WAC was presented by Timmy Mallett, Arabella Warner and James Baker, with Tommy Boyd joining in February 1985 and Michaela Strachan in August 1986 – all newcomers to television, except Boyd who had previously presented Magpie and Mallett who had presented the Oxford Road Show.

The live programme combined comedy, games, celebrity guests, competitions and viewer interaction. There were also more educational features, including visiting experts such as Carol Vorderman for the science slot, and attempts to explain historical and contemporary events like the Cold War. A spelling contest, 'Bonk’n’Boob' was praised by teachers for encouraging children to learn to spell properly. The show also launched the career of Mike Myers, later a major Hollywood star, who made guest appearances with Neil Mullarkey on the show for a brief time, parodying the show's title in his segment "Sound Asleep Club", in which he sported pyjamas and a "bed-head" hairstyle. His roles included making earrings out of spoons, tape and string, as well as making a glass of water in a cookery section.

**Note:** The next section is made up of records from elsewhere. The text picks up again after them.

-- ==== Sys2Proof/Laws/Decode.lean ====
section
/-! SUPPORT. The fields of a word built by a format are the operands it was built from, and a word is
built from its fields (R91, R102). -/

namespace Sys2Proof

/-! ### The number a word is, by its fields -/

theorem toNat_fieldT (op : Word) : (fieldT op).toNat = op.toNat / 4096 := by
  have := op.isLt
  simp only [fieldT, BitVec.extractLsb'_toNat, Nat.shiftRight_eq_div_pow]
  omega

theorem val_fieldX (op : Word) : (fieldX op).val = op.toNat / 256 % 16 := by
  show (op.extractLsb' 8 4).toNat = _
  simp only [BitVec.extractLsb'_toNat, Nat.shiftRight_eq_div_pow]

theorem val_fieldY (op : Word) : (fieldY op).val = op.toNat / 16 % 16 := by
  show (op.extractLsb' 4 4).toNat = _
  simp only [BitVec.extractLsb'_toNat, Nat.shiftRight_eq_div_pow]

theorem toNat_fieldN (op : Word) : (fieldN op).toNat = op.toNat % 16 := by
  simp [fieldN]

theorem toNat_fieldNN (op : Word) : (fieldNN op).toNat = op.toNat % 256 := by
  simp [fieldNN]

theorem toNat_fieldNNN (op : Word) : (fieldNNN op).toNat = op.toNat % 4096 := by
  simp [fieldNNN]

theorem toNat_nibbleOfReg (x : Reg) : (nibbleOfReg x).toNat = x.val := rfl

theorem toNat_append_eq {n m : Nat} (a : BitVec n) (b : BitVec m) :
    (a ++ b).toNat = a.toNat * 2 ^ m + b.toNat := by
  rw [BitVec.toNat_append, Nat.shiftLeft_eq, Nat.mul_comm, Nat.two_pow_add_eq_or_of_lt b.isLt]

theorem toNat_formatNNN (t : Nibble) (nnn : Addr12) :
    (formatNNN t nnn).toNat = t.toNat * 4096 + nnn.toNat := toNat_append_eq t nnn

theorem toNat_formatXNN (t : Nibble) (x : Reg) (low : Byte) :
    (formatXNN t x low).toNat = t.toNat * 4096 + x.val * 256 + low.toNat := by
  have h : (formatXNN t x low).toNat = ((t ++ nibbleOfReg x).toNat) * 2 ^ 8 + low.toNat :=
    toNat_append_eq (t ++ nibbleOfReg x) low
  rw [h, toNat_append_eq, toNat_nibbleOfReg]
  omega

theorem toNat_formatXYN (t : Nibble) (x y : Reg) (low : Nibble) :
    (formatXYN t x y low).toNat = t.toNat * 4096 + x.val * 256 + y.val * 16 + low.toNat := by
  have h : (formatXYN t x y low).toNat =
      ((t ++ nibbleOfReg x ++ nibbleOfReg y).toNat) * 2 ^ 4 + low.toNat :=
    toNat_append_eq (t ++ nibbleOfReg x ++ nibbleOfReg y) low
  rw [h, toNat_append_eq, toNat_append_eq, toNat_nibbleOfReg, toNat_nibbleOfReg]
  omega

/-! ### Fields of a formatted word -/

@[simp] theorem fieldT_formatNNN (t : Nibble) (nnn : Addr12) : fieldT (formatNNN t nnn) = t := by
  apply BitVec.eq_of_toNat_eq
  have := nnn.isLt
  rw [toNat_fieldT, toNat_formatNNN]
  omega

@[simp] theorem fieldNNN_formatNNN (t : Nibble) (nnn : Addr12) :
    fieldNNN (formatNNN t nnn) = nnn := by
  apply BitVec.eq_of_toNat_eq
  have := nnn.isLt
  rw [toNat_fieldNNN, toNat_formatNNN]
  omega

@[simp] theorem fieldT_formatXNN (t : Nibble) (x : Reg) (low : Byte) :
    fieldT (formatXNN t x low) = t := by
  apply BitVec.eq_of_toNat_eq
  have := x.isLt
  have := low.isLt
  rw [toNat_fieldT, toNat_formatXNN]
  omega

@[simp] theorem fieldX_formatXNN (t : Nibble) (x : Reg) (low : Byte) :
    fieldX (formatXNN t x low) = x := by
  apply Fin.ext
  have := x.isLt
  have := low.isLt
  rw [val_fieldX, toNat_formatXNN]
  omega

@[simp] theorem fieldNN_formatXNN (t : Nibble) (x : Reg) (low : Byte) :
    fieldNN (formatXNN t x low) = low := by
  apply BitVec.eq_of_toNat_eq
  have := low.isLt
  rw [toNat_fieldNN, toNat_formatXNN]
  omega

@[simp] theorem fieldT_formatXYN (t : Nibble) (x y : Reg) (low : Nibble) :
    fieldT (formatXYN t x y low) = t := by
  apply BitVec.eq_of_toNat_eq
  have := x.isLt
  have := y.isLt
  have := low.isLt
  rw [toNat_fieldT, toNat_formatXYN]
  omega

@[simp] theorem fieldX_formatXYN (t : Nibble) (x y : Reg) (low : Nibble) :
    fieldX (formatXYN t x y low) = x := by
  apply Fin.ext
  have := x.isLt
  have := y.isLt
  have := low.isLt
  rw [val_fieldX, toNat_formatXYN]
  omega

@[simp] theorem fieldY_formatXYN (t : Nibble) (x y : Reg) (low : Nibble) :
    fieldY (formatXYN t x y low) = y := by
  apply Fin.ext
  have := y.isLt
  have := low.isLt
  rw [val_fieldY, toNat_formatXYN]
  omega

@[simp] theorem fieldN_formatXYN (t : Nibble) (x y : Reg) (low : Nibble) :
    fieldN (formatXYN t x y low) = low := by
  apply BitVec.eq_of_toNat_eq
  have := low.isLt
  rw [toNat_fieldN, toNat_formatXYN]
  omega

/-! ### A word from its fields -/

theorem formatNNN_fields (op : Word) : formatNNN (fieldT op) (fieldNNN op) = op := by
  apply BitVec.eq_of_toNat_eq
  rw [toNat_formatNNN, toNat_fieldT, toNat_fieldNNN]
  omega

theorem formatXNN_fields (op : Word) : formatXNN (fieldT op) (fieldX op) (fieldNN op) = op := by
  apply BitVec.eq_of_toNat_eq
  have := op.isLt
  rw [toNat_formatXNN, toNat_fieldT, val_fieldX, toNat_fieldNN]
  omega

theorem formatXYN_fields (op : Word) :
    formatXYN (fieldT op) (fieldX op) (fieldY op) (fieldN op) = op := by
  apply BitVec.eq_of_toNat_eq
  have := op.isLt
  rw [toNat_formatXYN, toNat_fieldT, val_fieldX, val_fieldY, toNat_fieldN]
  omega

/-! ### Decoding, by the top nibble (R95) -/

section
variable {op : Word}

theorem decode_T0 (h : fieldT op = 0x0) : decode op = decode0 op := by
  simp only [decode, h]
  rfl

theorem decode_T1 (h : fieldT op = 0x1) : decode op = .instr (.jp (fieldNNN op)) := by
  simp only [decode, h]
  rfl

theorem decode_T2 (h : fieldT op = 0x2) : decode op = .instr (.call (fieldNNN op)) := by
  simp only [decode, h]
  rfl

theorem decode_T3 (h : fieldT op = 0x3) : decode op = .instr (.seImm (fieldX op) (fieldNN op)) := by
  simp only [decode, h]
  rfl

theorem decode_T4 (h : fieldT op = 0x4) : decode op = .instr (.sneImm (fieldX op) (fieldNN op)) := by
  simp only [decode, h]
  rfl

theorem decode_T5 (h : fieldT op = 0x5) : decode op = decodeLowNibbleZero op (.seReg (fieldX op) (fieldY op)) := by
  simp only [decode, h]
  rfl

theorem decode_T6 (h : fieldT op = 0x6) : decode op = .instr (.ldImm (fieldX op) (fieldNN op)) := by
  simp only [decode, h]
  rfl

theorem decode_T7 (h : fieldT op = 0x7) : decode op = .instr (.addImm (fieldX op) (fieldNN op)) := by
  simp only [decode, h]
  rfl

theorem decode_T8 (h : fieldT op = 0x8) : decode op = decode8 op := by
  simp only [decode, h]
  rfl

theorem decode_T9 (h : fieldT op = 0x9) : decode op = decodeLowNibbleZero op (.sneReg (fieldX op) (fieldY op)) := by
  simp only [decode, h]
  rfl

theorem decode_TA (h : fieldT op = 0xA) : decode op = .instr (.ldI (fieldNNN op)) := by
  simp only [decode, h]
  rfl

theorem decode_TB (h : fieldT op = 0xB) : decode op = .instr (.jpV0 (fieldNNN op)) := by
  simp only [decode, h]
  rfl

theorem decode_TC (h : fieldT op = 0xC) : decode op = .instr (.rnd (fieldX op) (fieldNN op)) := by
  simp only [decode, h]
  rfl

theorem decode_TD (h : fieldT op = 0xD) : decode op = .instr (.drw (fieldX op) (fieldY op) (fieldN op)) := by
  simp only [decode, h]
  rfl

theorem decode_TE (h : fieldT op = 0xE) : decode op = decodeE op := by
  simp only [decode, h]
  rfl

theorem decode_TF (h : fieldT op = 0xF) : decode op = decodeF op := by
  simp only [decode, h]
  rfl

/-- The decoder's error names the word it was given. -/
theorem decodeError_eq {bad : Word} (h : decode op = .decodeError bad) : bad = op := by
  revert h
  unfold decode decode0 decodeLowNibbleZero decode8 decodeE decodeF
  split <;> (try split) <;> (try split) <;> simp <;> intros <;> simp_all

/-- Decoding with a strict low nibble (R96): the instruction, with a low nibble of 0, or the error. -/
theorem decodeLowNibbleZero_eq (i : Instr) :
    decodeLowNibbleZero op i = if fieldN op = 0 then .instr i else .decodeError op := by
  by_cases h : fieldN op = 0 <;> simp [decodeLowNibbleZero, Config.strictLowNibble, h]

end

/-! ### Bytes -/

theorem wordOfBytes_bytesOfWord (op : Word) :
    wordOfBytes (op.extractLsb' 8 8) (op.extractLsb' 0 8) = op := by
  apply BitVec.eq_of_toNat_eq
  have := op.isLt
  rw [wordOfBytes, toNat_append_eq]
  simp only [BitVec.extractLsb'_toNat, Nat.shiftRight_eq_div_pow]
  omega

@[simp] theorem decodeBytes_bytesOfWord (op : Word) :
    decodeBytes (bytesOfWord op) = .word (decode op) := by
  simp only [bytesOfWord, decodeBytes, wordOfBytes_bytesOfWord]

end Sys2Proof
end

When Wide Awake Club returned after its summer break on Saturday, 14 September 1985, the series was extended to broadcast for almost two hours from 7.30 am until 9.25 am.

The programme was so successful that it launched two spin-offs: Wacaday, a programme for holiday mornings presented solely by Timmy Mallett (joined by Terry a puppet during its first series and Michaela Strachan for later editions) that became even more successful than its parent, and WAC Extra, a Sunday morning version of the show. Both Wide Awake Club and Wacaday introduced the Wacawave, done by making a 'w', by putting one's thumbs together, and waving.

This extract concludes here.